Images of Grace flashed before him, her smile, her kiss, the feeling of her touch, the pleasure of life with her, all those moments,
stolen or otherwise, the sheer joy of being with her. It was overwhelming, more than he could have articulated himself. She lived each day like it was her last and full to the brim. She grabbed every scrap of joy they had together and cherished it. Every time they parted was heartbreak, but every reunion was a glorious roar of affirmation. Just to see her across a room, or thread his fingers with hers, or lie beside her, body to body, each curve and hollow matching the other… it all made him want more.
‘Go back. Save her. Bastien, wake up. Do this for me and you will be free. She’ll set you free.’
‘Lucien… I can’t leave you here.’
‘I’m not here. I’m only here because you are, beloved. Because you need me. Don’t you know that? I was never trapped. You were.’ But Lucien smiled. And it wasn’t Lucien. It was light and movement, it was power. He frowned, staring into the light surrounding him. It was the Maegen.

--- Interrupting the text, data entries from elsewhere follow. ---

-- ==== Sys2Proof/Tests/Slice0.lean ====
section
/-! SUPPORT. Tests: the well-formedness checks refuse an ill-formed term each, the decoder of a table without bits, and for every statement
states and operands that meet its hypotheses, clause by clause. `need` collects the hypotheses of a clause, `after` is the state a command
leaves; where a field of it stands beside them, the expected value is from the rule that the statement names. -/

namespace Sys2Proof.Machine

/-! ### Helpers -/

/-- A change of the machine proper. -/
def State.on (s : State) (f : Mach → Mach) : State := s.onMach f

/-- An object at a number. -/
def State.obj (s : State) (i k n : Nat) : State := s.onMach fun m => m.setObj i k (.num n)

/-- A change of one context. -/
def State.ctx (s : State) (c : CtxId) (f : Ctx → Ctx) : State := s.onMach fun m => m.modCtx c f

/-- A change of one island. -/
def State.isl (s : State) (i : IslandId) (f : Island → Island) : State := s.onMach fun m => m.modIsland i f

/-- A change of one link. -/
def State.link (s : State) (l : LinkId) (f : Link → Link) : State := s.onMach fun m => m.modLink l f

end Sys2Proof.Machine

namespace Sys2Proof.Tests

open Sys2Proof Sys2Proof.Machine Sys2Proof.Claims

/-- The state a command leaves. -/
def after (i : Instr) (s : State) : State :=
  match exec i s with
  | .next t => t
  | _ => s

/-- A module that runs: every island in RUN, DRAM of 64 GiB sockets in service, contexts ENABLED, QPs in RTS, CAN OPERATIONAL. -/
def up : State :=
  { State.reset with m := { State.reset.m with
      islands := Vector.replicate 134 (Island.init .run)
      pwr := { State.reset.m.pwr with boot := .running, modState := .active, resetting := none }
      mgmt := { State.reset.m.mgmt with nmt := .operational }
      mem := { State.reset.m.mem with dramState := 2, chans := Vector.replicate 24 ⟨true, 64, 8800, 2, 0, 0, 0, 0, []⟩ }
      host := ⟨0, 0, 0, []⟩
      ctxs := Vector.replicate 4 { Ctx.init with
        st := .enabled, qps := Vector.replicate 18 { Qp.init with st := .rts } } } }

/-- A write reaches the dictionary, as one Boolean. -/
def reaches (s : State) (ch : Channel) (i k : Nat) (b : Bytes) : Bool := s.m.chanUp ch && (s.m.checkWrite ch i k b).toBool

theorem reaches_iff (s : State) (ch : Channel) (i k : Nat) (b : Bytes) : reaches s ch i k b = true ↔ Reaches s ch i k b := by
  unfold reaches Reaches
  cases h : s.m.checkWrite ch i k b <;> simp [Except.toBool]

/-- The number of the abort code in the newest answer to a write. -/
def answerOf (s : State) : Option Nat :=
  match s.m.out.head? with
  | some (.wrote _ _ _ e) => some e.toNat
  | _ => none

end Sys2Proof.Tests

namespace Sys2Proof.Tests

open Sys2Proof Sys2Proof.Machine Sys2Proof.Claims

set_option Elab.async false

/-! ### Well-formedness, decoding -/

theorem test_wf_window : (Instr.windowWrite .can 0 5 []).wf = false ∧ (Instr.windowWrite .can 0 4 []).wf = true := by decide
theorem test_wf_codeword : (Instr.codewordReceive 0 [0]).wf = false := by decide
theorem test_wf_align : (Instr.baseAlignComplete 0 [0, 1, 1, 3] 0 0).wf = false ∧ (Instr.baseAlignComplete 0 [3, 1, 2, 0] 0 0).wf = true := by
  decide
theorem test_wf_linkEvent : (Instr.linkEvent 0 [⟨.up, 1, 0, 0, false⟩]).wf = false := by decide
theorem test_wf_solicitation : (Instr.neighbourSolicitation [1, 2, 3, 4] 0).wf = false := by decide
theorem test_wf_echo : (Instr.echoRequest true [1, 2, 3, 4] []).wf = false ∧ (Instr.echoRequest false [1, 2, 3, 4] []).wf = true := by decide
theorem test_wf_pfc : (Instr.pfcFrame 8 true).wf = false ∧ (Instr.pfcFrame 7 true).wf = true := by decide
theorem test_wf_trained : (Instr.dramTrained []).wf = false := by decide
theorem test_wf_usdo : (Instr.usdoRead 65536 0).wf = false ∧ (Instr.usdoWrite 0 256 [] true).wf = false := by decide
theorem test_wf_register : (Instr.registerWrite .can 65536 0 []).wf = false ∧ (Instr.registerWrite .can 65535 255 []).wf = true := by decide

/-- The table gives no row bits: no word spells a command. -/
theorem test_decode_none : decodeTableWord 32 0x12345678 = none := by decide

/-! ### The block, its fuses -/

theorem test_step_front : (({ State.reset with pending := [.heartbeat, .boot] } : State).pending = .heartbeat :: [.boot]) ∧
    State.reset.pending = [] := by decide

/-- A fuse word with secure boot and three versions blown. -/
def someFuses : Fuses := ⟨true, true, 1 :: List.replicate 31 0, 7⟩

theorem test_fuses_witness : FusesGrow ⟨true, false, [], 1⟩ someFuses ∧ FuseForm someFuses ∧
    step { State.reset with fuses := someFuses } = .next (tick { State.reset with fuses := someFuses }) := by
  exact ⟨⟨by decide, by decide, by simp, by decide⟩, ⟨by decide, by decide, 3, by decide, by decide⟩, rfl⟩

/-! ### Islands, priority -/

theorem test_island_gate : (up.m.islands[(5 : IslandId)]).st = .run ∧
    (let s := up.isl 5 fun x => { x with gateReq := true }
     (s.m.islands[(5 : IslandId)]).gateReq = true ∧ s.m.islandBusy 5 = false ∧
       ((after (.islandGateGrant 5) s).m.islands[(5 : IslandId)]).st = .clockGated) := by decide +kernel
theorem test_island_power :
    (let s := up.isl 9 fun x => { x with st := .clockGated }
     (s.m.islands[(9 : IslandId)]).st = .clockGated ∧ ((after (.islandPowerOff 9) s).m.islands[(9 : IslandId)]).st = .powerGated ∧
       s.m.powered 9 = true ∧
       ((after (.islandPowerOn 9) (after (.islandPowerOff 9) s)).m.islands[(9 : IslandId)]).poweringOn = true ∧
       ((after (.islandWake 9) s).m.islands[(9 : IslandId)]).st = .run) ∧
    (up.on fun m => { m with pwr := { m.pwr with modState := .mgmtOnly } }).m.powered 9 = false ∧
    (dramChan 256).val ≠ 102 - 102 := by decide +kernel
theorem test_island_power_done :
    (let s := up.isl 9 fun x => { x with st := .reset, poweringOn := true }
     (s.m.islands[(9 : IslandId)]).st = .reset ∧ (s.m.islands[(9 : IslandId)]).poweringOn = true) := by decide +kernel
theorem test_island_busy : (up.ctx 0 fun x => { x with cmdQ := [[1]] }).m.islandBusy 132 = true := by decide +kernel
theorem test_derate_apply :
    (let s := up.isl 17 fun x => { x with reqOp := 2, reqGoose := 1 }
     (s.m.islands[(17 : IslandId)]).effective ≠ (s.m.islands[(17 : IslandId)]).wanted ∧ s.m.midWork 17 = false ∧
       s.m.reachable [17] = true ∧ ((after (.derateApply 17) s).m.islands[(17 : IslandId)]).effective = 2) := by decide +kernel
theorem test_derate_write : reaches up .can 0x2403 134 [3] = true ∧ reaches up .can 0x2403 1 [4] = true ∧
    answerOf (after (.islandDerate .can 0 [4]) up) = some 0x06090030 := by decide +kernel
theorem test_priority_write : reaches up .can (ctxIdx 3 1) 1 [2] = true ∧ reaches up .can (ctxIdx 3 1) 1 [3] = true ∧
    (after (.priorityClass .can 3 [2]) up).m.classOf 3 = 2 := by decide +kernel

/-! ### Command delivery and dispatch -/

/-- A word of a header with a sequence number and some slots, given by mask bit and number. -/
def wordBytes (seq flags : Nat) (slots : List (Nat × Nat)) : Bytes :=
  let len := 8 + (slots.map fun p => slotSize p.1).sum
  natLe 8 (flags * 2 ^ 29 + seq * 2 ^ 32 + len / 8 * 2 ^ 48 + (slots.map fun p => 2 ^ (56 + p.1)).sum) ++
    slots.flatMap fun p => natLe (slotSize p.1) p.2

/-- A word of one CONF slot: SET_SEED or SET_STEP of 9. -/
def confWord (op : Nat) : Bytes := wordBytes 0 0 [(7, op * 2 ^ 64 + 9 * 2 ^ 72)]

/-- Context 0 with one SEND in its command queue. -/
def queued (b : Bytes) : State := up.ctx 0 fun x => { x with cmdQ := [b] }

theorem test_command_send : up.m.qpTakes 0 qCmd 1 0 = true ∧ up.m.qpTakes 0 qCmd 4097 0 = true ∧
    (up.m.ctxs[(0 : CtxId)]).cmdRoom = true ∧ ((after (.commandSend 0 [1] false) up).m.ctxs[(0 : CtxId)]).cmdQ = [[1]] := by
  decide +kernel
theorem test_command_no_room : (up.ctx 0 fun x => { x with st := .resetting }).m.ctxs[(0 : CtxId)].cmdRoom = false := by decide +kernel

/-- A word with one SYNC and one MOVE slot is dispatchable, and joins the MOVE queue. -/
theorem test_dispatch : Dispatchable (queued (confWord 2)) 0 (wordOf (confWord 2)) [] := by
  refine ⟨?_, ⟨?_, ?_⟩, ?_, ?_, ?_, ?_, ?_, ?_, ?_, confWord 2, [], confWord 2, [], ?_, ?_, rfl, rfl⟩ <;> decide +kernel
theorem test_set_seed : (wordOf (confWord 2)).slot 7 = some (natLe 64 (2 * 2 ^ 64 + 9 * 2 ^ 72)) ∧
    (parseConf (natLe 64 (2 * 2 ^ 64 + 9 * 2 ^ 72))).op = 2 ∧
    ((after (.setSeed 0) (queued (confWord 2))).m.ctxs[(0 : CtxId)]).seed = 9 := by decide +kernel
theorem test_set_step : Dispatchable (queued (confWord 3)) 0 (wordOf (confWord 3)) [] ∧
    (wordOf (confWord 3)).slot 7 = some (natLe 64 (3 * 2 ^ 64 + 9 * 2 ^ 72)) := by
  refine ⟨⟨?_, ⟨?_, ?_⟩, ?_, ?_, ?_, ?_, ?_, ?_, ?_, confWord 3, [], confWord 3, [], ?_, ?_, rfl, rfl⟩, ?_⟩ <;> decide +kernel
theorem test_reject : up.m.reachable sequencerPath = true ∧ up.m.dispatchTurn 0 = true ∧ (let b := confWord 4
    frame b = some (b, []) ∧ (wordOf b).seq = 0 ∧ wordChecks .a (wordOf b) = some (.badSlot, badSlotDetail 0 7) ∧
      ((after (.wordDispatch 0) (queued b)).m.ctxs[(0 : CtxId)]).st = .halting) := by decide +kernel
theorem test_old_word : (let b := wordBytes 0xFFFF 0 [(0, 0)]
    frame b = some (b, []) ∧ seqBefore 32767 (wordOf b).seq 0 = true ∧ frame [1, 2] = none) := by decide +kernel

/-- A word record with everything done but its emit. -/
def doneWord (ordered : Bool) : WordRec :=
  { uid := 0, seq := 0, fence := false, ordered := ordered, stepBoundary := false, hasSync := true, syncTargets := 1, syncId := 5,
    userTag := 0, step := 0, left := [], syncFired := false, completed := false, told := false }

theorem test_sync :
    (let s := up.ctx 0 fun x => { x with words := [doneWord false] }
     let x := s.m.ctxs[(0 : CtxId)]
     x.live = true ∧ x.overflows 1 5 = none ∧
       x.words.find? (fun w => (decide (w.seq = 0) && !w.isOrdered) && x.mayFire w) = some (doneWord false) ∧
       ((after (.sync 0 0) s).m.ctxs[(0 : CtxId)]).tokens 0 5 = 1) := by decide +kernel
theorem test_ordered :
    (let s := up.ctx 0 fun x => { x with words := [doneWord true] }
     let x := s.m.ctxs[(0 : CtxId)]
     x.words.find? (fun w => w.isOrdered && x.mayFire w) = some (doneWord true) ∧ (doneWord true).isOrdered = true ∧
       x.mayFire (doneWord true) = true ∧ ((after (.orderedCompletionRelease 0) s).m.ctxs[(0 : CtxId)]).tokens 0 5 = 1) := by
  decide +kernel
theorem test_tokens :
    (let x := { Ctx.init with heddle := [(4095, 2)] }
     x.waitsHold [(0, 4095), (0, 4095)] = true ∧ (x.consume [(0, 4095), (0, 4095)]).tokens 0 4095 = 0 ∧
       (x.emit 1 4095).tokens 0 4095 = 3) := by decide +kernel

/-- A MOVE slot of word 0 with an emit to table 1 of token 3. -/
def emitSlot : QSlot := ⟨0, 0, .move, natLe 80 (2 ^ 58 + 3 * 2 ^ 45), 0, 0, 0, []⟩

theorem test_overflow :
    (let s := up.ctx 0 fun x => { x with heddle := [(4099, 65535)] }
     (s.m.ctxs[(0 : CtxId)]).st = .enabled ∧ emitTargets (ctlOf emitSlot.bytes) = 2 ∧ emitId (ctlOf emitSlot.bytes) = 3 ∧
       (s.m.ctxs[(0 : CtxId)]).overflows 2 3 = some 1 ∧ ((s.m.commitSlot 0 emitSlot).ctxs[(0 : CtxId)]).cause = .fault) := by
  decide +kernel

theorem test_deadlock :
    (let s := up.ctx 0 fun x => { x with queues := Vec.upd x.queues 0 fun _ => [⟨0, 0, .move, natLe 80 (2 ^ 31), 0, 0, 0, []⟩] }
     let heads := s.m.cmdHead 0 :: allEng.map (s.m.ctxs[(0 : CtxId)]).engineHead
     HeadState.free ∉ heads ∧ s.m.nothingRuns 0 = true ∧ s.m.tokenInTransit 0 = false ∧
       oldestHead (heads.filterMap fun k => match k with
         | .blocked b => some b
         | _ => none) = some ⟨0, 0, [(0, 0)], 0, false⟩) := by decide +kernel
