-- ==== Sys2Proof/Machine/State.lean ====
section
/-! DEFINITION. The state of the machine as plain data (spec/10_state.md, which lists all of it), the reasons a
request or a step can stop, the power-on state (R24, left column) and `State.reset`. -/

namespace Sys2Proof.Machine

/-- The two values of a process record's `state` (spec/10_state.md R16). -/
inductive ProcState where
  | running
  | halted
  deriving DecidableEq, Repr

/-- A process record of `PROC` (spec/10_state.md R16). -/
structure Proc where
  /-- The process's id, a unique positive integer. -/
  id : Nat
  /-- Whether the process is running or halted. -/
  state : ProcState
  deriving DecidableEq, Repr

/-- An entry of the translation table: naturals, compared and added without wrap-around (spec/10_state.md R19,
spec/00_scope.md R6, spec/20_memory.md R41). -/
structure TTEntry where
  /-- The owner process. -/
  pid : Nat
  /-- The first logical address of the range. -/
  logicalBase : Nat
  /-- The number of bytes in the range. -/
  length : Nat
  /-- The physical address of the byte at `logicalBase`. -/
  physicalBase : Nat
  deriving DecidableEq, Repr

/-- The values of `FAULT_CAUSE` (spec/10_state.md R17); their codes are `FaultCause.code`. -/
inductive FaultCause where
  | none
  | translationFault
  | invalidOpcode
  | invalidRegister
  | physicalRangeFault
  deriving DecidableEq, Repr

/-- Physical memory: the cells that something has written, by rising address. A cell that is not listed has been
written by nothing and holds its `MEM_INIT` byte (log 2). -/
abbrev Memory := List Host.Cell

/-- The whole state of the machine (spec/10_state.md R10 to R21). -/
structure State where
  /-- PC, which is register `x[0]` (R10, R13). -/
  pc : Word
  /-- R1, which is register `x[1]` (R10, R12). -/
  r1 : Word
  /-- R2, which is register `x[2]` (R10, R12). -/
  r2 : Word
  /-- `HALT_FLAG`: a fetch cycle begins only while it is clear (R15). -/
  haltFlag : Bool
  /-- `FAULT_CAUSE`, half of the fault latch (R17). -/
  faultCause : FaultCause
  /-- `FAULT_INFO`, the other half: a natural below 131072 whose meaning depends on the cause (R17). -/
  faultInfo : Nat
  /-- `CUR_PID`: the id of the current process (R18). -/
  curPid : Nat
  /-- `PROC`: the process records, in order of creation (R16; log 9). -/
  procs : List Proc
  /-- `TT`: the translation table (R19). -/
  tt : List TTEntry
  /-- `NEXT_PID`: the id the next loaded process will get (R20). -/
  nextPid : Nat
  /-- The byte `M[pa]` of each physical cell (R21). -/
  mem : Memory
  /-- The occupancy markers `OCC[pa]` (R21): the addresses of the occupied cells, rising (log 9). -/
  occ : List Nat
  /-- `N` (`PHYS_SIZE`), the number of physical cells: a parameter fixed at power-on, held here so that a claim
  about every state is a claim about every `N` (spec/00_scope.md R5; log 1). -/
  physSize : Nat
  /-- The ids of the processes whose load ran out of memory, in the order of their loads: what `start` needs to refuse
  them (spec/70_reset_and_hazards.md R172, spec/93_implementation_defined.md U14). The model's own field (log 12). -/
  abortedLoads : List Nat
  deriving DecidableEq, Repr

/-- The reasons a step could stop with a fault. There is none: every fault of this hardware has an entry that the
spec describes (spec/60_exceptions.md R140), so raising it is a next state of the machine with the fault latched
and `HALT_FLAG` set (`takeFault`). No definition of the model raises a value of this type, and none could: its
emptiness is safe, and says that no step of the machine stops (log 5). -/
inductive Fault where
  deriving DecidableEq, Repr

/-- The reasons a request or a step can be refused. -/
inductive Refusal where
  /-- Raised by an arm of `exec` whose instruction has no meaning yet; there is no such arm. Safe. -/
  | notModelled (mnemonic : String)
  /-- Raised by `start` when `HALT_FLAG` is clear: a run is in progress (spec/70_reset_and_hazards.md R163). The
  spec refuses the request and nothing changes. Safe. -/
  | startWhileRunning
  /-- Raised by `start` when `PROC` has no record with the pid (spec/70_reset_and_hazards.md R163). The spec
  refuses the request and nothing changes. Safe. -/
  | startUnknownProcess (pid : Nat)
  /-- Raised by `start` when the load of the pid ran out of memory (spec/70_reset_and_hazards.md R172: the host must
  not start it; spec/93_implementation_defined.md U14: `refuse`). Nothing changes. Safe (log 12). -/
  | startAbortedLoad (pid : Nat)
  deriving DecidableEq, Repr

/-- The state after power-on of a machine with `n` physical cells (spec/10_state.md R24, left column;
spec/70_reset_and_hazards.md R160). The registers and `CUR_PID`, which R24 leaves unspecified there, are 0:
DESIGN CHOICE, unsafe (log 3). -/
def State.powerOn (n : Nat) : State where
  pc := 0
  r1 := 0
  r2 := 0
  haltFlag := true
  faultCause := .none
  faultInfo := 0
  curPid := 0
  procs := []
  tt := []
  nextPid := 1
  mem := []
  occ := []
  physSize := n
  abortedLoads := []

/-- The machine right after reset: power-on (spec/10_state.md R24) with the `N` of `Config.resetPhysSize`
(DESIGN CHOICE, unsafe: log 1). No cycle runs from it before a `start`. -/
def State.reset : State := State.powerOn Config.resetPhysSize

end Sys2Proof.Machine
end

‘Bastien, wake up. Please…’
And suddenly it wasn’t Lucien’s voice any more. It wasn’t Grace’s either.
It sounded like Ellyn.
‘He’s not breathing. He’s healing but he’s not breathing. Why isn’t he breathing?’
‘You have to get his heart started again, and make him breathe.’
‘I don’t know how to do that! I’m not a Curer, Rynn.’
‘Oh, get out of my way.’
Hands pressed on his chest, trying to shove his ribs down, the rhythm broken and uneven but still there. And then there were lips on his, air blowing into his mouth and down to his lungs. Rynn was determined, he’d give her that.
He coughed, bringing up blood and water, unable to stop himself from dragging in another agonising breath. It rasped down his throat and into his lungs, icy and sharp as knives.
Bastien rolled over, gasping like a beached fish, his whole body shivering with shock and cold as they tried to help him without really knowing what they were doing.
An eerie glow filled the cave, or what remained of the cave. Half of it was covered in rockfall, including part of the pool underneath it. But the rest of the water glowed, throwing its reflection up onto the roof like a maelstrom of light.